• Exercise brief: Return verbatim every line from the first line of the data below to the line that contains "lengthOk code ps", inclusive, and no further.

(Saved entries)
####################
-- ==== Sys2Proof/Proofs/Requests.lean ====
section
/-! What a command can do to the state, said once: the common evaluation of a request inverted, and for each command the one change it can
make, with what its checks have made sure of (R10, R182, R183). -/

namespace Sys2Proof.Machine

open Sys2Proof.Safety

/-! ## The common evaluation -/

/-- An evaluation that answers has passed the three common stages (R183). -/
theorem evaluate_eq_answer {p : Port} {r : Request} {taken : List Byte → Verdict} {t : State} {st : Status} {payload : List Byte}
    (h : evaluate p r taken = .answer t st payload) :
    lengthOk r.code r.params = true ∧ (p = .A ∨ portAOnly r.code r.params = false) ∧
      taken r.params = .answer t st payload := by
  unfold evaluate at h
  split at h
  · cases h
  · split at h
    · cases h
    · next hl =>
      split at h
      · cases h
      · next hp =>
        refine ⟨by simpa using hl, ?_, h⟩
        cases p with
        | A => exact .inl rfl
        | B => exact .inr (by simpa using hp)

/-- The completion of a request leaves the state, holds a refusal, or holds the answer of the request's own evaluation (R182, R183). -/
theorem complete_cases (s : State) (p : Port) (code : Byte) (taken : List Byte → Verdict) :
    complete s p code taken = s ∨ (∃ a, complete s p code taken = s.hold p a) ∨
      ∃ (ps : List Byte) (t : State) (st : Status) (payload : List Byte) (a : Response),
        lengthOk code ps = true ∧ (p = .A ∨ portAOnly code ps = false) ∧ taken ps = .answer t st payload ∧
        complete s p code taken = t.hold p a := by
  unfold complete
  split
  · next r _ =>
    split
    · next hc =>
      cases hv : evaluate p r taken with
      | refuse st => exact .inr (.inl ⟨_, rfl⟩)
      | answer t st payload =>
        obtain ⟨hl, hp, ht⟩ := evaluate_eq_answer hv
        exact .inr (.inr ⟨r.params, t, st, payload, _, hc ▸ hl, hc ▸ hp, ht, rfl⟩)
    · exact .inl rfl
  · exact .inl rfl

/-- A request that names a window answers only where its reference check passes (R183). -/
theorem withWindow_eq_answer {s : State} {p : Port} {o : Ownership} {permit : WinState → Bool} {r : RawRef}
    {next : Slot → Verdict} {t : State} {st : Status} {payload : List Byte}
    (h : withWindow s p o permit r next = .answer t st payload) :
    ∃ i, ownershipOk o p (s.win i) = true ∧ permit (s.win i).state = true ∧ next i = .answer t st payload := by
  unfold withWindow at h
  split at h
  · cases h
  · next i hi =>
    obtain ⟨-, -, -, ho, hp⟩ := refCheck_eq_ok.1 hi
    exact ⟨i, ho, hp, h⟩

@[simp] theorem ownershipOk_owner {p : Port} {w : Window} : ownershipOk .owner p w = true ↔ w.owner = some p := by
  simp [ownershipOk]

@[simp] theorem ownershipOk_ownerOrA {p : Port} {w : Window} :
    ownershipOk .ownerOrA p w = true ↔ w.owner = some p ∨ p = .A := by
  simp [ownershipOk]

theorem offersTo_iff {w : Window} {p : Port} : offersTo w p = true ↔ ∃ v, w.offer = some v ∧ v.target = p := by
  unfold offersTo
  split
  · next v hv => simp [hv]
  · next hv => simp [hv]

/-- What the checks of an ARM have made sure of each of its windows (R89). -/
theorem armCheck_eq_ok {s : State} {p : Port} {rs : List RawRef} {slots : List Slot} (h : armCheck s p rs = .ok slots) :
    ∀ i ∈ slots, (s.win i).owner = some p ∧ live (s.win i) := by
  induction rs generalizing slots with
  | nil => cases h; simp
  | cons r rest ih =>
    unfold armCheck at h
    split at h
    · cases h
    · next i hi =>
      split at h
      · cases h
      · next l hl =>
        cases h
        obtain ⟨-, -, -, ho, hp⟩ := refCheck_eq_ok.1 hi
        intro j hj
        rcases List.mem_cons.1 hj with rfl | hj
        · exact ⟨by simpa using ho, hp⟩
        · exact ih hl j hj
####################
• Written solution:
-- ==== Sys2Proof/Proofs/Requests.lean ====
section
/-! What a command can do to the state, said once: the common evaluation of a request inverted, and for each command the one change it can
make, with what its checks have made sure of (R10, R182, R183). -/

namespace Sys2Proof.Machine

open Sys2Proof.Safety

/-! ## The common evaluation -/

/-- An evaluation that answers has passed the three common stages (R183). -/
theorem evaluate_eq_answer {p : Port} {r : Request} {taken : List Byte → Verdict} {t : State} {st : Status} {payload : List Byte}
    (h : evaluate p r taken = .answer t st payload) :
    lengthOk r.code r.params = true ∧ (p = .A ∨ portAOnly r.code r.params = false) ∧
      taken r.params = .answer t st payload := by
  unfold evaluate at h
  split at h
  · cases h
  · split at h
    · cases h
    · next hl =>
      split at h
      · cases h
      · next hp =>
        refine ⟨by simpa using hl, ?_, h⟩
        cases p with
        | A => exact .inl rfl
        | B => exact .inr (by simpa using hp)

/-- The completion of a request leaves the state, holds a refusal, or holds the answer of the request's own evaluation (R182, R183). -/
theorem complete_cases (s : State) (p : Port) (code : Byte) (taken : List Byte → Verdict) :
    complete s p code taken = s ∨ (∃ a, complete s p code taken = s.hold p a) ∨
      ∃ (ps : List Byte) (t : State) (st : Status) (payload : List Byte) (a : Response),
        lengthOk code ps = true ∧ (p = .A ∨ portAOnly code ps = false) ∧ taken ps = .answer t st payload ∧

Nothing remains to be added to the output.